**Work to be completed**: Scan the material that follows. Copy every line containing the word "refreshRateChange".

**Supplied records**:
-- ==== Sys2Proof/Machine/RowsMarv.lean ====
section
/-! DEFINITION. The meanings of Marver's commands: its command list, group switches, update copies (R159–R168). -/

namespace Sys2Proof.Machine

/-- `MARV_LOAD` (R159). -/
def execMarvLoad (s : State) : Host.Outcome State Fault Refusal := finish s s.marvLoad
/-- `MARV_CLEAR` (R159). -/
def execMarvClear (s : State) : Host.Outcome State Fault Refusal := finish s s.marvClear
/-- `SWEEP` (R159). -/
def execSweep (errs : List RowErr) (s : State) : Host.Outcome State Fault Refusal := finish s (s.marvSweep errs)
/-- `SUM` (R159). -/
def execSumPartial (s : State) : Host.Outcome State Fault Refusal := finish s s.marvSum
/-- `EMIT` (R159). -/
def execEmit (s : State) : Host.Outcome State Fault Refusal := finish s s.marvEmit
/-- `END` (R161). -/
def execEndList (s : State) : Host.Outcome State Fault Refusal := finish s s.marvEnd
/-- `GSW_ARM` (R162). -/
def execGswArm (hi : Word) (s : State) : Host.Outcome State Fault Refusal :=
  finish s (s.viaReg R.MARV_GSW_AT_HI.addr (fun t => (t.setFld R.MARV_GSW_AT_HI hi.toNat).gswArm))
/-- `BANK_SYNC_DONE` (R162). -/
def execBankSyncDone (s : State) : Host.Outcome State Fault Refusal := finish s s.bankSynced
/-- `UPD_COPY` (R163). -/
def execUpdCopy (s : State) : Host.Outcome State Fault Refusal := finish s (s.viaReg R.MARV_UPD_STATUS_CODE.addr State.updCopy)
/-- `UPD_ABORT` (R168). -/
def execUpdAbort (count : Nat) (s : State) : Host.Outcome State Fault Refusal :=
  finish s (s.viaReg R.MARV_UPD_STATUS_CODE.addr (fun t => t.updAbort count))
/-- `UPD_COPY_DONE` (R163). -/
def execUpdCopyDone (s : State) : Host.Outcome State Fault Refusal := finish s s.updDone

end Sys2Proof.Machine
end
...
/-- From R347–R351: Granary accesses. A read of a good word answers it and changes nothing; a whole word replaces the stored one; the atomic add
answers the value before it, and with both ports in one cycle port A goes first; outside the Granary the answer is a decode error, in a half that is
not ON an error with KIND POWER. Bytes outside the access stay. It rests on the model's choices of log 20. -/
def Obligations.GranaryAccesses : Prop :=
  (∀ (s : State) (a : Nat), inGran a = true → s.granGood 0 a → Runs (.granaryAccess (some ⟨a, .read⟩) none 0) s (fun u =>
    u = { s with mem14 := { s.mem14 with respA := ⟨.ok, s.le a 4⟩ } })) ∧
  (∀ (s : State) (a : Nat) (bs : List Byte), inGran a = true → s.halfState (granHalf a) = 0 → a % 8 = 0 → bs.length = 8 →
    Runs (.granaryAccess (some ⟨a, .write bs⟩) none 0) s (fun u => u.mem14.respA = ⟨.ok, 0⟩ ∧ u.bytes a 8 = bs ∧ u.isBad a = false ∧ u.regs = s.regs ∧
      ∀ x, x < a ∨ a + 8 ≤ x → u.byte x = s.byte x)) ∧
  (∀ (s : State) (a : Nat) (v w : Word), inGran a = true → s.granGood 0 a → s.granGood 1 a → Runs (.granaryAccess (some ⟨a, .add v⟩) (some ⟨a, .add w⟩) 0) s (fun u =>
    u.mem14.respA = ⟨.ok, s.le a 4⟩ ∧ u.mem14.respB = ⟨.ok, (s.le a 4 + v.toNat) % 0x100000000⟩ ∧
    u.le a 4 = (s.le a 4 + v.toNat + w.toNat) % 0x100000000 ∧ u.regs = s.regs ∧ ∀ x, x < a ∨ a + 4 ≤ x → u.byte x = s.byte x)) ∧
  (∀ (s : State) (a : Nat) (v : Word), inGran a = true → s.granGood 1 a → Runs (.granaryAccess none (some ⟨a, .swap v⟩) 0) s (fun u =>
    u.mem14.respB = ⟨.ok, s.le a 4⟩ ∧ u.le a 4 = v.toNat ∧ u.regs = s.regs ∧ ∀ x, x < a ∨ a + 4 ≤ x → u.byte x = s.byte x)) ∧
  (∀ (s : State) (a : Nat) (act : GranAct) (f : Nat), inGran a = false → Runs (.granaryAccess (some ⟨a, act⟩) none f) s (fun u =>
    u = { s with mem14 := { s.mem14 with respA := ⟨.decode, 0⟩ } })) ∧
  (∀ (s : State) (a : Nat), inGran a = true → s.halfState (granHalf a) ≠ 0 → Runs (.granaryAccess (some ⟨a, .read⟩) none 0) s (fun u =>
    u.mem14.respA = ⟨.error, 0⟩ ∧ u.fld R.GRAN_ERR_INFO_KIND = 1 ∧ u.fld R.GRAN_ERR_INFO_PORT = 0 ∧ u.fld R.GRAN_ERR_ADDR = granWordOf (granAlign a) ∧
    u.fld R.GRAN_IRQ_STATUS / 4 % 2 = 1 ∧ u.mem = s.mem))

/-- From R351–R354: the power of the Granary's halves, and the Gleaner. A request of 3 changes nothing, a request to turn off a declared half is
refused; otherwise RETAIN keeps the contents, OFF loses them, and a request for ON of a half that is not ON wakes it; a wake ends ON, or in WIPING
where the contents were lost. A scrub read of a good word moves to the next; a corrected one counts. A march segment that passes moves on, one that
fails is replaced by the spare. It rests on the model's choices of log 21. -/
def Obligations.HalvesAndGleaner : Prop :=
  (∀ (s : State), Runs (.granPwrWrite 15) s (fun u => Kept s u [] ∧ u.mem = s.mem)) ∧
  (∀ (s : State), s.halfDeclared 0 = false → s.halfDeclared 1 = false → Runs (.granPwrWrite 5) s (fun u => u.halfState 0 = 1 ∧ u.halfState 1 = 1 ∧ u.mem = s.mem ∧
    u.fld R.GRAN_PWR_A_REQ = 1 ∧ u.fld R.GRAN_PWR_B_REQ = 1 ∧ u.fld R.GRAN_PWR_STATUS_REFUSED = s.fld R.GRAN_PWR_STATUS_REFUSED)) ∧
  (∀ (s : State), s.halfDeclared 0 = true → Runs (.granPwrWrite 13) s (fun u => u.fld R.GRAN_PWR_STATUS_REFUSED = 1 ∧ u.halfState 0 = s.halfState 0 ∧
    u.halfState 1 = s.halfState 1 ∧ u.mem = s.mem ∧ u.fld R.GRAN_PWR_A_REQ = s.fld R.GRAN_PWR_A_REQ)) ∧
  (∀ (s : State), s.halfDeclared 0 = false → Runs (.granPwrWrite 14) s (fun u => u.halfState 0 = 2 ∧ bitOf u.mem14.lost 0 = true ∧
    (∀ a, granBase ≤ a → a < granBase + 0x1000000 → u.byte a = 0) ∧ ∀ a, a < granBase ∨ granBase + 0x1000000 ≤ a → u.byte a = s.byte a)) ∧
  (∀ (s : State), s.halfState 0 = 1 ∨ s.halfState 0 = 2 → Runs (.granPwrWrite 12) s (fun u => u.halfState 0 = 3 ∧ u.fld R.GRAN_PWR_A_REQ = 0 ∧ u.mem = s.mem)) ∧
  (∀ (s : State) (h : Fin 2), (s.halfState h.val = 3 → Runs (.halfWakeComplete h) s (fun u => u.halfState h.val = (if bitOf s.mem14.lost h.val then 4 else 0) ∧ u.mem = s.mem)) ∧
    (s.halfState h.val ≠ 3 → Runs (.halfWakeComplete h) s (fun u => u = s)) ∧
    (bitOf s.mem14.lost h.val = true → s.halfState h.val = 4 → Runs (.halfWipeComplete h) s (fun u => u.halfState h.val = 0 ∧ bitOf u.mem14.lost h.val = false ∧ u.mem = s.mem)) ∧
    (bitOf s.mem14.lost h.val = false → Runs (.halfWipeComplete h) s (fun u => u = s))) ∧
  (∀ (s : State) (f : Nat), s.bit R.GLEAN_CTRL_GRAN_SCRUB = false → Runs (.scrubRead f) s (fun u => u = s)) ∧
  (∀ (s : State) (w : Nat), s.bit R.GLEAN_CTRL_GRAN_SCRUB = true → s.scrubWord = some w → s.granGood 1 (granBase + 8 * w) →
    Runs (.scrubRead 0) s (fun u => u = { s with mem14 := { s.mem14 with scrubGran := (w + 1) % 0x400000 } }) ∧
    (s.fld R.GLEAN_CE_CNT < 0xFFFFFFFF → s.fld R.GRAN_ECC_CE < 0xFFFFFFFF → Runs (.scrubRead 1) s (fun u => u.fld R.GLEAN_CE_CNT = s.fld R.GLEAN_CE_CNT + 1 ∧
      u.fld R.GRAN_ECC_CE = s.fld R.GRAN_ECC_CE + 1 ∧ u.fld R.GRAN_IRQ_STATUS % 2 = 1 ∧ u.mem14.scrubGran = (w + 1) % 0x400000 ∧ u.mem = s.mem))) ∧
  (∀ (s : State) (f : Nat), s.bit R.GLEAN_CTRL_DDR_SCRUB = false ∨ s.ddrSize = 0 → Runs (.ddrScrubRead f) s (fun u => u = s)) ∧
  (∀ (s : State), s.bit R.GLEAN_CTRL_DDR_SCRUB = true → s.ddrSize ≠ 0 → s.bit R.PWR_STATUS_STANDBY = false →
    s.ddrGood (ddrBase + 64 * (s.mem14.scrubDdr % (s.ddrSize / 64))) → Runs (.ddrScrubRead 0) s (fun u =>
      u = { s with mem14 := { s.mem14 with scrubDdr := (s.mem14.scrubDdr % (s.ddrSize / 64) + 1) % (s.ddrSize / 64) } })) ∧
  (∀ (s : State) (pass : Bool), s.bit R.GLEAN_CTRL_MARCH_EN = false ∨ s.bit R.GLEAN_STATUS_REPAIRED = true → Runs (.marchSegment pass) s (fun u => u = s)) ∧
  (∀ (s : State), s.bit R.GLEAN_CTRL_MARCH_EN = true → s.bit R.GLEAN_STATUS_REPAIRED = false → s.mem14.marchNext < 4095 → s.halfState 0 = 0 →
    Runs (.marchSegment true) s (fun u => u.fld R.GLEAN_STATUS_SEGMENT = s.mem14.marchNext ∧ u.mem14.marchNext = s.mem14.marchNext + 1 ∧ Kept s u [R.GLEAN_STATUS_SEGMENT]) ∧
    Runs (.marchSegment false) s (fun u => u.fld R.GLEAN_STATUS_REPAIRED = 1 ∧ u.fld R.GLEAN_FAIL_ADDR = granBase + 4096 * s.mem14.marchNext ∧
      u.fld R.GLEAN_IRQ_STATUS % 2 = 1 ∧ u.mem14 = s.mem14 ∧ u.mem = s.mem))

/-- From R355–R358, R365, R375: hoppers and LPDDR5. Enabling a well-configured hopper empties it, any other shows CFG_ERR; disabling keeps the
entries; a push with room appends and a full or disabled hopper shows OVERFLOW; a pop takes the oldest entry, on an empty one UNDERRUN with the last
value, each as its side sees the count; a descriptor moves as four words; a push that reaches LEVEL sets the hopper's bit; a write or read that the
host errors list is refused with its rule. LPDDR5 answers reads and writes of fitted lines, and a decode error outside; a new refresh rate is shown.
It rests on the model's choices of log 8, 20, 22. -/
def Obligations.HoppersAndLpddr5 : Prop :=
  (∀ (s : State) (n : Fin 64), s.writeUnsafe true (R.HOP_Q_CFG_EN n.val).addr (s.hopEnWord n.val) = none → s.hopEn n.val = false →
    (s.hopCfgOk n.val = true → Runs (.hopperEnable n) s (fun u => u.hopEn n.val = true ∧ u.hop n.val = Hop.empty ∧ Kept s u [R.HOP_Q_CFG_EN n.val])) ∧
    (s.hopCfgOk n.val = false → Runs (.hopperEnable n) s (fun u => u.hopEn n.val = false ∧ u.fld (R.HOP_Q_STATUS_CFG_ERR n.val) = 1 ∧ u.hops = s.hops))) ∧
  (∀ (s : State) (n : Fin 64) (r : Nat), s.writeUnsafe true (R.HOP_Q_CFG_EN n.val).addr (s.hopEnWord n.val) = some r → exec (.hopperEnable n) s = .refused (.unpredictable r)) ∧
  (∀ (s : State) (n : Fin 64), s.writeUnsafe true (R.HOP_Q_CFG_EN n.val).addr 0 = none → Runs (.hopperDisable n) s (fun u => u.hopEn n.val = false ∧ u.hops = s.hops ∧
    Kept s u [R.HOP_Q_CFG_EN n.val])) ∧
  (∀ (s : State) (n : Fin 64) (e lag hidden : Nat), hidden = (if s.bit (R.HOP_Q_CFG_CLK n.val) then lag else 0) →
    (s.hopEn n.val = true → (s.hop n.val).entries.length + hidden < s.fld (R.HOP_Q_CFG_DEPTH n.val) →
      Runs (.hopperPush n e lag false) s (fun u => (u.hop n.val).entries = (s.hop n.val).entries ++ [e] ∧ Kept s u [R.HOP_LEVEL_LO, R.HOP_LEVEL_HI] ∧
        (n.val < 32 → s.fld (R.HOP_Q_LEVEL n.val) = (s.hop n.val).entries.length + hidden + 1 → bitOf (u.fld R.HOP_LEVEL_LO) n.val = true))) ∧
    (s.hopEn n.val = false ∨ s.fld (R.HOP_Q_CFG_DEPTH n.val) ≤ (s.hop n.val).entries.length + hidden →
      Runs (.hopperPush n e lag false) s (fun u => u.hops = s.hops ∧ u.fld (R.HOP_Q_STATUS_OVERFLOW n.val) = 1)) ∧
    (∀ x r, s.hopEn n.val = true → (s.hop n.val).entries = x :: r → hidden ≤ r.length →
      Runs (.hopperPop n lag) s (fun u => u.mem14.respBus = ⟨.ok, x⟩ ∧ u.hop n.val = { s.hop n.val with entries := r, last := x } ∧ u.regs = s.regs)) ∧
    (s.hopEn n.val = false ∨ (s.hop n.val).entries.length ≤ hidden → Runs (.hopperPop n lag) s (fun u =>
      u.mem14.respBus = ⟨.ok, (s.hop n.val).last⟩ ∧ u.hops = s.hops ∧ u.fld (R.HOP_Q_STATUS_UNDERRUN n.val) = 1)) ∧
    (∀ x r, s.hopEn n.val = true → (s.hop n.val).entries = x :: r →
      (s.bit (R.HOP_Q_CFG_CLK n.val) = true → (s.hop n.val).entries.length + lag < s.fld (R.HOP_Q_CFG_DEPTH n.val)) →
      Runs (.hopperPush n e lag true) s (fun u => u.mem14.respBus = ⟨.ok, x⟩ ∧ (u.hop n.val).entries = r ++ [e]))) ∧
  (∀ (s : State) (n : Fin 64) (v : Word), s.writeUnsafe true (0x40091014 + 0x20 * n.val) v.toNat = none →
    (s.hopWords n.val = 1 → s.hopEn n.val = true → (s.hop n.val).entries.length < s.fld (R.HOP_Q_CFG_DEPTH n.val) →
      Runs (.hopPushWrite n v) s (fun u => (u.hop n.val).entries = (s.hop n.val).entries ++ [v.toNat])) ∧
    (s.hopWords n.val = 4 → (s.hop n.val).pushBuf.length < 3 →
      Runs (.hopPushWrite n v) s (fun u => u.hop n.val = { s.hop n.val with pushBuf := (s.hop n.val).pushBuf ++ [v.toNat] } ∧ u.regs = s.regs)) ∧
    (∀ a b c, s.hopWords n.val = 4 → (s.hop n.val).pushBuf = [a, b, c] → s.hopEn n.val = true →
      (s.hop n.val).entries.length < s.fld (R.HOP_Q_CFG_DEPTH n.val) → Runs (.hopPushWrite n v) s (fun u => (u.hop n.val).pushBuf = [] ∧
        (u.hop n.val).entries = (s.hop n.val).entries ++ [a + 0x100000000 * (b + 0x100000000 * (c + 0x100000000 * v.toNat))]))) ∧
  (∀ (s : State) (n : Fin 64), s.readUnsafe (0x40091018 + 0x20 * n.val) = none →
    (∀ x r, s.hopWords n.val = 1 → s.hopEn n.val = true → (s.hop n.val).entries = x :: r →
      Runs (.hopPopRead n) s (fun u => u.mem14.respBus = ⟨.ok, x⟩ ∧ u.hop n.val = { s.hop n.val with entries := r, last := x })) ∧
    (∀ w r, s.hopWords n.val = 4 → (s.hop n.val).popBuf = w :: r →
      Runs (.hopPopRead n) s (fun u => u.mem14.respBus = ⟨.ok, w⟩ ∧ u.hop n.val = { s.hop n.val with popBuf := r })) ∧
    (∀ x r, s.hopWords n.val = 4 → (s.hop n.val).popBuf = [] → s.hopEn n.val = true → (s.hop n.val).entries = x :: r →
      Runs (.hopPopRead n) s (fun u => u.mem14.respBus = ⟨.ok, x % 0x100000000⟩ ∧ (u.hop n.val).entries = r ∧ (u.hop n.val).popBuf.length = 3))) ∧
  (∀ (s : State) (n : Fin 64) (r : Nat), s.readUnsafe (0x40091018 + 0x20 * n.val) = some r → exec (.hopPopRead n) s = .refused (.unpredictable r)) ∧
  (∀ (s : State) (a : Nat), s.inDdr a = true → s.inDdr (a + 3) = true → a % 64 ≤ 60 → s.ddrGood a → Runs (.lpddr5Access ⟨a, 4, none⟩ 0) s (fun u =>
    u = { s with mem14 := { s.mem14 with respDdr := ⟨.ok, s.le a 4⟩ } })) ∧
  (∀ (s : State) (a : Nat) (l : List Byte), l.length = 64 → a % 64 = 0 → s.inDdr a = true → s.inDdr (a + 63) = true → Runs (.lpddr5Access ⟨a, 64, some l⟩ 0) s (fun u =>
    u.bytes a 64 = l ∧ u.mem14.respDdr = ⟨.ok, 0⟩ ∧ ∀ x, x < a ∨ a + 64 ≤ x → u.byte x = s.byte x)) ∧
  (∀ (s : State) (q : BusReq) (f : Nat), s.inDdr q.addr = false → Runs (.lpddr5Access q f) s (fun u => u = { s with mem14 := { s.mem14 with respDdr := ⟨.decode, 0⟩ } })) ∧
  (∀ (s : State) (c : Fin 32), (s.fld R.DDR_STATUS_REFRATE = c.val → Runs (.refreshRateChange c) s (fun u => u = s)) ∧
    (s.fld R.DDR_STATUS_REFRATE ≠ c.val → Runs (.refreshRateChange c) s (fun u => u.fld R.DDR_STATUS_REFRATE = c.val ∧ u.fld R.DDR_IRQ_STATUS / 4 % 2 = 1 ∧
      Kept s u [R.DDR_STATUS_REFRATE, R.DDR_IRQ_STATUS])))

**Output below**:
  (∀ (s : State) (c : Fin 32), (s.fld R.DDR_STATUS_REFRATE = c.val → Runs (.refreshRateChange c) s (fun u => u = s)) ∧
    (s.fld R.DDR_STATUS_REFRATE ≠ c.val → Runs (.refreshRateChange c) s (fun u => u.fld R.DDR_STATUS_REFRATE = c.val ∧ u.fld R.DDR_IRQ_STATUS / 4 % 2 = 1 ∧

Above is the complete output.